Saved entries
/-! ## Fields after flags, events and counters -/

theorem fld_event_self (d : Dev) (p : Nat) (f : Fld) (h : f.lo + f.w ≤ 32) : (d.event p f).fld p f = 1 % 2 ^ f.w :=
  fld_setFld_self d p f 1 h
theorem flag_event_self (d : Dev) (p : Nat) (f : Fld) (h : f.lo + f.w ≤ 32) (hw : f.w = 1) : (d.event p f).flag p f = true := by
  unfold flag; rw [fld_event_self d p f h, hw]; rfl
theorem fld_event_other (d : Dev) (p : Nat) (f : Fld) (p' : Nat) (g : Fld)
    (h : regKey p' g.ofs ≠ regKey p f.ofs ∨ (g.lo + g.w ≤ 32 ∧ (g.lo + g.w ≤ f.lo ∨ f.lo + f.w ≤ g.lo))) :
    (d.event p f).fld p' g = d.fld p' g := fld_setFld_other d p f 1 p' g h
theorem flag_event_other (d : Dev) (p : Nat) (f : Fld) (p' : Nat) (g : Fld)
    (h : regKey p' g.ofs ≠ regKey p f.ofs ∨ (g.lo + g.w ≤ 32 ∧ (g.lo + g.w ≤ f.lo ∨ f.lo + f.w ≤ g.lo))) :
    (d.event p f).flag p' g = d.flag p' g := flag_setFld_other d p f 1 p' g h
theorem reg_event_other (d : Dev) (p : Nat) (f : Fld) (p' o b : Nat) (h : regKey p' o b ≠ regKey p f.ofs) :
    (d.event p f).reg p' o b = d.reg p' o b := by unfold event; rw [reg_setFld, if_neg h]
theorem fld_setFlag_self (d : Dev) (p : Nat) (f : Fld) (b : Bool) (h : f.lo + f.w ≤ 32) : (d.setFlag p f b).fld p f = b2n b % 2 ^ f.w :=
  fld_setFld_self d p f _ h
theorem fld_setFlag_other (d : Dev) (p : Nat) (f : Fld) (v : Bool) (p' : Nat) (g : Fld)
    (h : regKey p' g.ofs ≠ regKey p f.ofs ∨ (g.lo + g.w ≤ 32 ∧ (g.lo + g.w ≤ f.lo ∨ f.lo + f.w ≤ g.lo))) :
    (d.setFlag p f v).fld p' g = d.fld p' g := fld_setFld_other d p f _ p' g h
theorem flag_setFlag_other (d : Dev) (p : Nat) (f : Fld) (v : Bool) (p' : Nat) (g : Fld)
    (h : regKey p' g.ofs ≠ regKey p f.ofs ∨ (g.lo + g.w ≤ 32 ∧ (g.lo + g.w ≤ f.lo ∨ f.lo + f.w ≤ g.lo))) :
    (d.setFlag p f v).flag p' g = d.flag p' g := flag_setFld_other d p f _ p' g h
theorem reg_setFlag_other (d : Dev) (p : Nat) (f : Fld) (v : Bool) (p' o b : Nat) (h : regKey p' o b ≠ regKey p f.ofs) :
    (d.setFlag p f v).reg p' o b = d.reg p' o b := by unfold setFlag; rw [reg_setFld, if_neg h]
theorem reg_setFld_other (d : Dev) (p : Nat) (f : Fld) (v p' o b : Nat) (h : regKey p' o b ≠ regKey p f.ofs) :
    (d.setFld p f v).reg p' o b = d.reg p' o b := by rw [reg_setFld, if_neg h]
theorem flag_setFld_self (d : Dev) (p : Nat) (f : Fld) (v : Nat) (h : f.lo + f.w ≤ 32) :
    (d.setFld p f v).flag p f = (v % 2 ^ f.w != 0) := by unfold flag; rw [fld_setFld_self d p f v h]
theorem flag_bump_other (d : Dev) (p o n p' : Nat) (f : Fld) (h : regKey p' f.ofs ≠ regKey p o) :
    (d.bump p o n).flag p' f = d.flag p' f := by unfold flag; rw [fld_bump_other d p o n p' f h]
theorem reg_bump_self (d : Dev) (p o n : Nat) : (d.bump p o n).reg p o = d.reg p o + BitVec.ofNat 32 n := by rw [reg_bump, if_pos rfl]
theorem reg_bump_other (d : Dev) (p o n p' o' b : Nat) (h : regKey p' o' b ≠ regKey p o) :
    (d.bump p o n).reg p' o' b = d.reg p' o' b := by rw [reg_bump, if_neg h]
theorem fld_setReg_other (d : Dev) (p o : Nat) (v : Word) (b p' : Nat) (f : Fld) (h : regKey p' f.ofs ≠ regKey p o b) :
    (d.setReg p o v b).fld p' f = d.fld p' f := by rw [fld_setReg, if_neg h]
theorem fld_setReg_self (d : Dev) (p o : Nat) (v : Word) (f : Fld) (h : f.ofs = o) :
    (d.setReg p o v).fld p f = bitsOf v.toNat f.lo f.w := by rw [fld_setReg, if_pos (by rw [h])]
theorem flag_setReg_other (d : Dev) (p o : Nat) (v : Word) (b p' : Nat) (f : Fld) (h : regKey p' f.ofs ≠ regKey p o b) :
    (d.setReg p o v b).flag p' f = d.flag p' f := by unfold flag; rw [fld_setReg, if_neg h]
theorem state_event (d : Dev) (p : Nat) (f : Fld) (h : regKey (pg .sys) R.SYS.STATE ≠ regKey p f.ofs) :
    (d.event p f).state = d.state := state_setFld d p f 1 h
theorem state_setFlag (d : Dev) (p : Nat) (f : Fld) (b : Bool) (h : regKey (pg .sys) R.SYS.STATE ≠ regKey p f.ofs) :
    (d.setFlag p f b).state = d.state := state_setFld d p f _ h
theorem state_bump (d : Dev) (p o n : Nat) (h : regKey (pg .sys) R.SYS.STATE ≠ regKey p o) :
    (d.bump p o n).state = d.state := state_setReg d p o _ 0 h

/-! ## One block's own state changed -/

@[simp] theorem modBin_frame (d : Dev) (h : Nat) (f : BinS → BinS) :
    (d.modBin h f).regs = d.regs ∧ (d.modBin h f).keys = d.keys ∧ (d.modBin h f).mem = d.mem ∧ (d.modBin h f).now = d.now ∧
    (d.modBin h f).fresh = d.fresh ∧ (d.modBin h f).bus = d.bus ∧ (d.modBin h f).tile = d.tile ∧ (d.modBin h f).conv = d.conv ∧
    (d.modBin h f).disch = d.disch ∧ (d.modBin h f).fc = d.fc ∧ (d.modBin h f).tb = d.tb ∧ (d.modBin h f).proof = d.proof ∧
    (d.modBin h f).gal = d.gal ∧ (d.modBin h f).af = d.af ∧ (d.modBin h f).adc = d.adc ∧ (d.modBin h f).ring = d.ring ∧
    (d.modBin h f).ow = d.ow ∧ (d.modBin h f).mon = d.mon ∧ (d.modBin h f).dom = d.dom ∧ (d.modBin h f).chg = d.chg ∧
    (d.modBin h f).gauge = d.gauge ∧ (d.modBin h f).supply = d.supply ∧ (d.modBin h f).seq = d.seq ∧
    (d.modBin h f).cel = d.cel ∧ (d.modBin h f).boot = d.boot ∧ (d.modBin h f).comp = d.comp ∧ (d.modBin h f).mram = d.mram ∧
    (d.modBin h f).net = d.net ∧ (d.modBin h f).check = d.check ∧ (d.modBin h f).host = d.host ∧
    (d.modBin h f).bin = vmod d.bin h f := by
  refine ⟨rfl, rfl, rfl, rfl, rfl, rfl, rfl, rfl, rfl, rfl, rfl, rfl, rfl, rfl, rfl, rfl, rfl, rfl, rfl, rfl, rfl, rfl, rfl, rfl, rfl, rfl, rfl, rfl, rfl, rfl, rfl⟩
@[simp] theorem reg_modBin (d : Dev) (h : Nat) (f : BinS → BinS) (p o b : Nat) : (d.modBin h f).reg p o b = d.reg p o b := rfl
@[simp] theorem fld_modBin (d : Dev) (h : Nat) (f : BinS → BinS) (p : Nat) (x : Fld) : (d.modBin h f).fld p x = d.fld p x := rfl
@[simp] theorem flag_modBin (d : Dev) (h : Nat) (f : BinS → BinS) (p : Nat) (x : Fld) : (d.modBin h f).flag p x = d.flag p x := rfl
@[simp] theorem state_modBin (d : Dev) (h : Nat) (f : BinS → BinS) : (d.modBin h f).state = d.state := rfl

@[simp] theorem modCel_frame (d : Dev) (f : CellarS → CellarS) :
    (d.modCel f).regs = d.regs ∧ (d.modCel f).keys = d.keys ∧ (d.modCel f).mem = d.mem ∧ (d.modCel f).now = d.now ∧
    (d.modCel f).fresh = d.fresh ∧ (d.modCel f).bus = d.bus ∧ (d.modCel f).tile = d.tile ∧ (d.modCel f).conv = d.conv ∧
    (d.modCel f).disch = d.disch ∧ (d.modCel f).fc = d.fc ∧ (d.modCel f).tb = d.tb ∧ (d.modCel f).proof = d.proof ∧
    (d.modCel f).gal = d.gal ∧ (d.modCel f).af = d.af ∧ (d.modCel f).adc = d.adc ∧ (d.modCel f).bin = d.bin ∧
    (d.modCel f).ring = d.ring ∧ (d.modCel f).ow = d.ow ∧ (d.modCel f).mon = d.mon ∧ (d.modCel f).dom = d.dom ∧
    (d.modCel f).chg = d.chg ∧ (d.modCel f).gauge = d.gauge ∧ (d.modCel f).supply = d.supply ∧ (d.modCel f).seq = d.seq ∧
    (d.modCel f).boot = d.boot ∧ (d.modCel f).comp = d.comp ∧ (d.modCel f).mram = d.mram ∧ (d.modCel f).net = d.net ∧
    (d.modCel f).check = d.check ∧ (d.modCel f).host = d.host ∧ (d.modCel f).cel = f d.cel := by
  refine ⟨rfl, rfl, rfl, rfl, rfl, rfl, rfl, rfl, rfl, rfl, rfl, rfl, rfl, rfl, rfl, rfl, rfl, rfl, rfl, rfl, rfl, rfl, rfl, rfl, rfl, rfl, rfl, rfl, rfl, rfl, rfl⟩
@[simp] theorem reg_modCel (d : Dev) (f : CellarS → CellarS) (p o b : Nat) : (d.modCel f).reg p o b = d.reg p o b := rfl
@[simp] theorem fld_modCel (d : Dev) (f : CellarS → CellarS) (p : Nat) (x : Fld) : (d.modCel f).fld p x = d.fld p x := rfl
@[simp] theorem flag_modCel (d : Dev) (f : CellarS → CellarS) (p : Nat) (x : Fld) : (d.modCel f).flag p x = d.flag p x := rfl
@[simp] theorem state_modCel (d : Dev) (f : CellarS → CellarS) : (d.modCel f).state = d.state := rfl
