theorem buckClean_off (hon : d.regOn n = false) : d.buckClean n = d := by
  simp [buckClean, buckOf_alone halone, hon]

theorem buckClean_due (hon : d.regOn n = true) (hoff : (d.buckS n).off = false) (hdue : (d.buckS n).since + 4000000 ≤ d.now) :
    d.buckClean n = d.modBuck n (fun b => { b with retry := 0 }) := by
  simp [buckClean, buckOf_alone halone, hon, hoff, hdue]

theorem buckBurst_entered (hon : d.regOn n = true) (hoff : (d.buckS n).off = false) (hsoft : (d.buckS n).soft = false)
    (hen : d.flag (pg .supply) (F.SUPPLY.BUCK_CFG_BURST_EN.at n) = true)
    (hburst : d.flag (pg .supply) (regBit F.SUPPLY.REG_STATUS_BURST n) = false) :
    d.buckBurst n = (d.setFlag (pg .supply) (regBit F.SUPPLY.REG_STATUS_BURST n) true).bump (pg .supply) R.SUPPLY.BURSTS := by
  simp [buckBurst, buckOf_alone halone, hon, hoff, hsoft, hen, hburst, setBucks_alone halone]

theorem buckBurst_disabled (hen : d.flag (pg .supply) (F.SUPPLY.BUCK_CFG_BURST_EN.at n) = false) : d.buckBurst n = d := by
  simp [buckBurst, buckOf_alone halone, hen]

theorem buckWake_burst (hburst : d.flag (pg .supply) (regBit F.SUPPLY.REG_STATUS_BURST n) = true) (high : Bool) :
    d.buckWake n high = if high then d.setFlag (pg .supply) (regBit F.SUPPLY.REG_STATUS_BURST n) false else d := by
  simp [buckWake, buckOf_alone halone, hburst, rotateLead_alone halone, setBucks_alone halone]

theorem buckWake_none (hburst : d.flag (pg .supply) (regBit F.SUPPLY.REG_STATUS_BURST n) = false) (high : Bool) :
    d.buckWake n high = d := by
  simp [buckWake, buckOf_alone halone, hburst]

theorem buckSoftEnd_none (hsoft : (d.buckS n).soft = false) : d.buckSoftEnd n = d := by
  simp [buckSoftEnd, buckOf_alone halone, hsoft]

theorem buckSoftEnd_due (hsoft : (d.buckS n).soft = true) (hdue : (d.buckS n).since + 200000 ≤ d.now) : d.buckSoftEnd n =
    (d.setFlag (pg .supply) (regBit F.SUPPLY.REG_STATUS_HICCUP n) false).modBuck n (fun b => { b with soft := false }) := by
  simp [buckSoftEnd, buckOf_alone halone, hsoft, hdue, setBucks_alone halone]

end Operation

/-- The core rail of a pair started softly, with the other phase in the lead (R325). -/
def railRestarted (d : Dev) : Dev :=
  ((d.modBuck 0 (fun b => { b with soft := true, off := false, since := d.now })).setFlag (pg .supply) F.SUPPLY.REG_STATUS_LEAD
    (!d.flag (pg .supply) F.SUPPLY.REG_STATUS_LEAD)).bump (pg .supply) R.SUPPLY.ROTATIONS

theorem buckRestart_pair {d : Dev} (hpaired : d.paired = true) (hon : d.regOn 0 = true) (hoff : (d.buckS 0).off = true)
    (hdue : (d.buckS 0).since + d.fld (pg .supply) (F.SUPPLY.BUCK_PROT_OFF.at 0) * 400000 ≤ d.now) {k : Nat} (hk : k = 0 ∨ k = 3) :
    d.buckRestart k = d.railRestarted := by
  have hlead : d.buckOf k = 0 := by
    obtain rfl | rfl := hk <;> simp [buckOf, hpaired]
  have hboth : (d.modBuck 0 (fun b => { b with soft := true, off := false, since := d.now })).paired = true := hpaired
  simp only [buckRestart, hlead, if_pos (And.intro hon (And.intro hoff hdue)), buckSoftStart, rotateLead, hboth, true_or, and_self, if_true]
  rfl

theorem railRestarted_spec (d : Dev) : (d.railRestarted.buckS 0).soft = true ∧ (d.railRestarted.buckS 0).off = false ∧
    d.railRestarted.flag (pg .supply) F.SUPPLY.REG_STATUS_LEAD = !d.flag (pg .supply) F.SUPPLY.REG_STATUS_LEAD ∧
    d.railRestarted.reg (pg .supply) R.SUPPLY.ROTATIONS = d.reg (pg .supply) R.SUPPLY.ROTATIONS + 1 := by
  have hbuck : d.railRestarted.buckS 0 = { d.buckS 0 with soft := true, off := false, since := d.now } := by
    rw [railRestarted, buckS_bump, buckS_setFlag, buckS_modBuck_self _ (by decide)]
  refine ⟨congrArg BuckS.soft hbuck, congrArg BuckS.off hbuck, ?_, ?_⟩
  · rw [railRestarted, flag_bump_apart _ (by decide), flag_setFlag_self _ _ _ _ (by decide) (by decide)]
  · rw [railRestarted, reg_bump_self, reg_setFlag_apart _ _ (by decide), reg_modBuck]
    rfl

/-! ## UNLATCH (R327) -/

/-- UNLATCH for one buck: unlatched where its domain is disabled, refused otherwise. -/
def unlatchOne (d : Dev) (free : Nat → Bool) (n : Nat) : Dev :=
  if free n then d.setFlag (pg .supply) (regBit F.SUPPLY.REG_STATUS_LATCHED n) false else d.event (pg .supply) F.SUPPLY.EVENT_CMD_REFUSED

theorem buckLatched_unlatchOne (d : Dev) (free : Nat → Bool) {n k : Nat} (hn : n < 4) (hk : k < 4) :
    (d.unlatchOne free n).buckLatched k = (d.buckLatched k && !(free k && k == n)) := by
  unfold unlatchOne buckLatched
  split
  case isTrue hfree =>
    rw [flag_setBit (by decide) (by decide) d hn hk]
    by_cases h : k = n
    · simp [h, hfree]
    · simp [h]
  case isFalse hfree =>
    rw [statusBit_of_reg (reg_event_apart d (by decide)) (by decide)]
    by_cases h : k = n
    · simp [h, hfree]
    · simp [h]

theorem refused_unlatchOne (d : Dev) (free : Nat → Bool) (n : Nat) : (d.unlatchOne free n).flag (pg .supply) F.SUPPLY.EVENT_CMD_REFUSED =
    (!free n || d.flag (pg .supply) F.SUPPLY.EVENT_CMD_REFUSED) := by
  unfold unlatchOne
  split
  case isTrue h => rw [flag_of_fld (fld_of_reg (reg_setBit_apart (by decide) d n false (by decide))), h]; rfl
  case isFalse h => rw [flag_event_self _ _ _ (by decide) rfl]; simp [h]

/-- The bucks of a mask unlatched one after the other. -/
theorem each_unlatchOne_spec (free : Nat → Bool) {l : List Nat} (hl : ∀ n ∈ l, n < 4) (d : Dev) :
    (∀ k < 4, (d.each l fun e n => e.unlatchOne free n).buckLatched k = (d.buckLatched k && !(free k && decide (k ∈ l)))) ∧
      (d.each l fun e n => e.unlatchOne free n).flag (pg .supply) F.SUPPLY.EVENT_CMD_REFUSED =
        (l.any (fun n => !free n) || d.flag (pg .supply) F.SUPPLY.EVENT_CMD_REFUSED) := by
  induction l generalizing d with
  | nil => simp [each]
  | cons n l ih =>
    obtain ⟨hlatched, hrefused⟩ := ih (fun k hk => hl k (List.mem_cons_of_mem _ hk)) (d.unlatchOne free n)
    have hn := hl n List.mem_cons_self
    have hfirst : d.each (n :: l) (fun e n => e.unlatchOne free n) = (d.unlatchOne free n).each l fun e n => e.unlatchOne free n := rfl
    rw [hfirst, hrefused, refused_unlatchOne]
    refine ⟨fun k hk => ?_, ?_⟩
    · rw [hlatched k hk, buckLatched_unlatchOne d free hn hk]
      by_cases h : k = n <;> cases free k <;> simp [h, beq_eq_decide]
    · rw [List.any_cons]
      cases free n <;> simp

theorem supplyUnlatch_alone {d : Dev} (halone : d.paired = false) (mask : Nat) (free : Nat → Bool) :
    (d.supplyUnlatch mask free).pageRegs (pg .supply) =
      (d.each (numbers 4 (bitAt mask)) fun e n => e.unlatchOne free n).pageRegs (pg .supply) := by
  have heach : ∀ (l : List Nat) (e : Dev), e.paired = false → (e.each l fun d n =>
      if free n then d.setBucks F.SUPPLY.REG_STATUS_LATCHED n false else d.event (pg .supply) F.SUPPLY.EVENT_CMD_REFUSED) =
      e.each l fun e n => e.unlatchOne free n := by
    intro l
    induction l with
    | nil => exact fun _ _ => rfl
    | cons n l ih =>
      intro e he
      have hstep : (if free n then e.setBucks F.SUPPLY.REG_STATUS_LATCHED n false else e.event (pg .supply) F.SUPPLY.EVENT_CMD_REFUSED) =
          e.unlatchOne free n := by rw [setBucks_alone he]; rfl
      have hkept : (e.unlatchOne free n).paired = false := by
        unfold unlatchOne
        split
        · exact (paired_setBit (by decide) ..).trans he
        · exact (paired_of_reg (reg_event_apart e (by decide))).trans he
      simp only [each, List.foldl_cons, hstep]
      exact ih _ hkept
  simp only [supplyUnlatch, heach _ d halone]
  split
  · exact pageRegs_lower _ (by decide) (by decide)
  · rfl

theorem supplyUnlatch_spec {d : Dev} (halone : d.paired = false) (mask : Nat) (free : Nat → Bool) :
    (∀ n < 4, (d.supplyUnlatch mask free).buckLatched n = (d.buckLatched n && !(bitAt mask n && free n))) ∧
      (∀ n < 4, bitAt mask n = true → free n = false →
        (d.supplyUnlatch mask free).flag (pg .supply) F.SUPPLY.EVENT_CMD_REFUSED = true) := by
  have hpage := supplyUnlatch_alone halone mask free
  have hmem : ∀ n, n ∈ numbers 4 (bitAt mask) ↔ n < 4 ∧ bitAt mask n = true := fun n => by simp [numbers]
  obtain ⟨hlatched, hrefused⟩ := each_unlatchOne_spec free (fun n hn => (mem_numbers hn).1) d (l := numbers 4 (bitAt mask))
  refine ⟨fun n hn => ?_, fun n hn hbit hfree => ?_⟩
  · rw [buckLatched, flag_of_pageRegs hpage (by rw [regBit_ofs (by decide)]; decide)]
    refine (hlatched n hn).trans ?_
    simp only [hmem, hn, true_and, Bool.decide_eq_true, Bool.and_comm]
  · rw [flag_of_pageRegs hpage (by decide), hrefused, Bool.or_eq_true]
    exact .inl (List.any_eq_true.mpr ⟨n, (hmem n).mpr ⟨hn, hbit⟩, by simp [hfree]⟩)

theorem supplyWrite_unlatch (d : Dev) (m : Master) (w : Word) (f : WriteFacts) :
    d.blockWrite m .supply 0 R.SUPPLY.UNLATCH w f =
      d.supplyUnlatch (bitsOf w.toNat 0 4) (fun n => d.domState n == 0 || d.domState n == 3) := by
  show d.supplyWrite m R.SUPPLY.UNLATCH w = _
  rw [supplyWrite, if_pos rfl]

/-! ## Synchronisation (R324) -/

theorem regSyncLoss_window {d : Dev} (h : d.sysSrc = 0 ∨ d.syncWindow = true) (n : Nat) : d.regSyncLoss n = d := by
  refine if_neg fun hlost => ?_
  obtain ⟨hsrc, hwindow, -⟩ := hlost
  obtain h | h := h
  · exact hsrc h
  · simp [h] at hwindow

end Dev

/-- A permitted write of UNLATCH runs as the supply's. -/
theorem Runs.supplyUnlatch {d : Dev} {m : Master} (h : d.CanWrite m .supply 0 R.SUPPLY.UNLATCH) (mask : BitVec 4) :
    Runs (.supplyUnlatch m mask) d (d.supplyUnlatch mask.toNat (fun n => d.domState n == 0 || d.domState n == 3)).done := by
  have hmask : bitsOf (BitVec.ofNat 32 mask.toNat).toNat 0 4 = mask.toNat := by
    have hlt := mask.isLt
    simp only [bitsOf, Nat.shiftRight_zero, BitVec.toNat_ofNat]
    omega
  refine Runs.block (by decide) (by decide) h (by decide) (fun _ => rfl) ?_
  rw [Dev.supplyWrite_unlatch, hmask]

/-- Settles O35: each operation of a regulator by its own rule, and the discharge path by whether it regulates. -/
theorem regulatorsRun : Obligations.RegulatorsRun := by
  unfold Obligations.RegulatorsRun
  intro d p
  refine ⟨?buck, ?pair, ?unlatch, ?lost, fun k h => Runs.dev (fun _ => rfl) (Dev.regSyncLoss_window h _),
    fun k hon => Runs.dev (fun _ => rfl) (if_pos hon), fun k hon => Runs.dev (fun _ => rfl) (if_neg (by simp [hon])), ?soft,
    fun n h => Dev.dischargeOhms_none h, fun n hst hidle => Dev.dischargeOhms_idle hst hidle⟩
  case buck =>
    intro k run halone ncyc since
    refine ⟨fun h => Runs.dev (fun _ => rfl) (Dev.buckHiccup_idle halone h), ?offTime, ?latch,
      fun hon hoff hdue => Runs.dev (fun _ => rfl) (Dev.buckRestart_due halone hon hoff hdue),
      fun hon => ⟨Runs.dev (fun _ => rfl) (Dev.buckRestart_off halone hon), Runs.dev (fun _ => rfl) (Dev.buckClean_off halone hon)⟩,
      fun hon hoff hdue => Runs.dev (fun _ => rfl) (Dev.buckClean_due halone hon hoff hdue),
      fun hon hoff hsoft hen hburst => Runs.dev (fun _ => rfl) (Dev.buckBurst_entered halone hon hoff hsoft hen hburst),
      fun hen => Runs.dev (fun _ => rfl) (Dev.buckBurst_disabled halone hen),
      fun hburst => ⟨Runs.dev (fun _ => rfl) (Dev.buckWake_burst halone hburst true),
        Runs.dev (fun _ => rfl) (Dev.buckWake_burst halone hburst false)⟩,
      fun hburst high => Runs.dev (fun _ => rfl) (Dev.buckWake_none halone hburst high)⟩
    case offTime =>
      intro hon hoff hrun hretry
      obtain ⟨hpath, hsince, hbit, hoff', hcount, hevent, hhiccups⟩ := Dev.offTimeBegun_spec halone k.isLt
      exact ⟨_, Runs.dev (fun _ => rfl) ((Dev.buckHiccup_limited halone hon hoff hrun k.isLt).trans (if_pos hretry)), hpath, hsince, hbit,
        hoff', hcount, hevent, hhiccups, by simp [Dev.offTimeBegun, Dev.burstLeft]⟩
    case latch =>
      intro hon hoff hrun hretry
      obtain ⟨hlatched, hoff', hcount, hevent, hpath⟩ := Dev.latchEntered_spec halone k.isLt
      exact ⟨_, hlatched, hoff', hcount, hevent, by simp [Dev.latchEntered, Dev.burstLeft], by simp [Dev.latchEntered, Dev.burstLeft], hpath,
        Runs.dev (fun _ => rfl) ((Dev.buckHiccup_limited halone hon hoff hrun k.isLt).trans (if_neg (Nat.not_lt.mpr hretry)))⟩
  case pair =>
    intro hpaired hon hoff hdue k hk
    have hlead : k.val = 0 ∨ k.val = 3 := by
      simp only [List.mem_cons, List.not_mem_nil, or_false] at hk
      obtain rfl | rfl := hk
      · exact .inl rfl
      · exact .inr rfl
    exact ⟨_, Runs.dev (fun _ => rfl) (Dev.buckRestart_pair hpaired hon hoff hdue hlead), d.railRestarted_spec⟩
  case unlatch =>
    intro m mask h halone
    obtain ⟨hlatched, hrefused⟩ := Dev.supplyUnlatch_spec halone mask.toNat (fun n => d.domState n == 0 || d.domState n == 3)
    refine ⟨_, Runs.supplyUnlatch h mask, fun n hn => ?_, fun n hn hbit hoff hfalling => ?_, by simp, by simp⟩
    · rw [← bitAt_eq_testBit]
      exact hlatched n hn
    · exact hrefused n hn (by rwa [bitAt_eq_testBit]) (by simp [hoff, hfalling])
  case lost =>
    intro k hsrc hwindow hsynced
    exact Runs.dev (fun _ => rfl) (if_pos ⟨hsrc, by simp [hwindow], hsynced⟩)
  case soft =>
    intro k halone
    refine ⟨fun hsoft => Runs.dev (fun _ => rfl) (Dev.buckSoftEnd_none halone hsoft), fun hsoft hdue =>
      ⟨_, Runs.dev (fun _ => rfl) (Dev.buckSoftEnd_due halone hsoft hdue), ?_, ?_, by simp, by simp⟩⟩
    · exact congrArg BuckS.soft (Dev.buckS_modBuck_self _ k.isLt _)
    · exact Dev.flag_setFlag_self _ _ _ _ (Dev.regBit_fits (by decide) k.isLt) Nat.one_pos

TASK DESCRIPTION:
Print the first line of the records above and each line after it, exactly, through the line with "theorem flag_setFlag_other (d".

TASK SOLUTION:
/-! ## Fields after flags, events and counters -/

theorem fld_event_self (d : Dev) (p : Nat) (f : Fld) (h : f.lo + f.w ≤ 32) : (d.event p f).fld p f = 1 % 2 ^ f.w :=
  fld_setFld_self d p f 1 h
theorem flag_event_self (d : Dev) (p : Nat) (f : Fld) (h : f.lo + f.w ≤ 32) (hw : f.w = 1) : (d.event p f).flag p f = true := by
  unfold flag; rw [fld_event_self d p f h, hw]; rfl
theorem fld_event_other (d : Dev) (p : Nat) (f : Fld) (p' : Nat) (g : Fld)
    (h : regKey p' g.ofs ≠ regKey p f.ofs ∨ (g.lo + g.w ≤ 32 ∧ (g.lo + g.w ≤ f.lo ∨ f.lo + f.w ≤ g.lo))) :
    (d.event p f).fld p' g = d.fld p' g := fld_setFld_other d p f 1 p' g h
theorem flag_event_other (d : Dev) (p : Nat) (f : Fld) (p' : Nat) (g : Fld)
    (h : regKey p' g.ofs ≠ regKey p f.ofs ∨ (g.lo + g.w ≤ 32 ∧ (g.lo + g.w ≤ f.lo ∨ f.lo + f.w ≤ g.lo))) :
    (d.event p f).flag p' g = d.flag p' g := flag_setFld_other d p f 1 p' g h
theorem reg_event_other (d : Dev) (p : Nat) (f : Fld) (p' o b : Nat) (h : regKey p' o b ≠ regKey p f.ofs) :
    (d.event p f).reg p' o b = d.reg p' o b := by unfold event; rw [reg_setFld, if_neg h]
theorem fld_setFlag_self (d : Dev) (p : Nat) (f : Fld) (b : Bool) (h : f.lo + f.w ≤ 32) : (d.setFlag p f b).fld p f = b2n b % 2 ^ f.w :=
  fld_setFld_self d p f _ h
theorem fld_setFlag_other (d : Dev) (p : Nat) (f : Fld) (v : Bool) (p' : Nat) (g : Fld)
    (h : regKey p' g.ofs ≠ regKey p f.ofs ∨ (g.lo + g.w ≤ 32 ∧ (g.lo + g.w ≤ f.lo ∨ f.lo + f.w ≤ g.lo))) :
    (d.setFlag p f v).fld p' g = d.fld p' g := fld_setFld_other d p f _ p' g h
theorem flag_setFlag_other (d : Dev) (p : Nat) (f : Fld) (v : Bool) (p' : Nat) (g : Fld)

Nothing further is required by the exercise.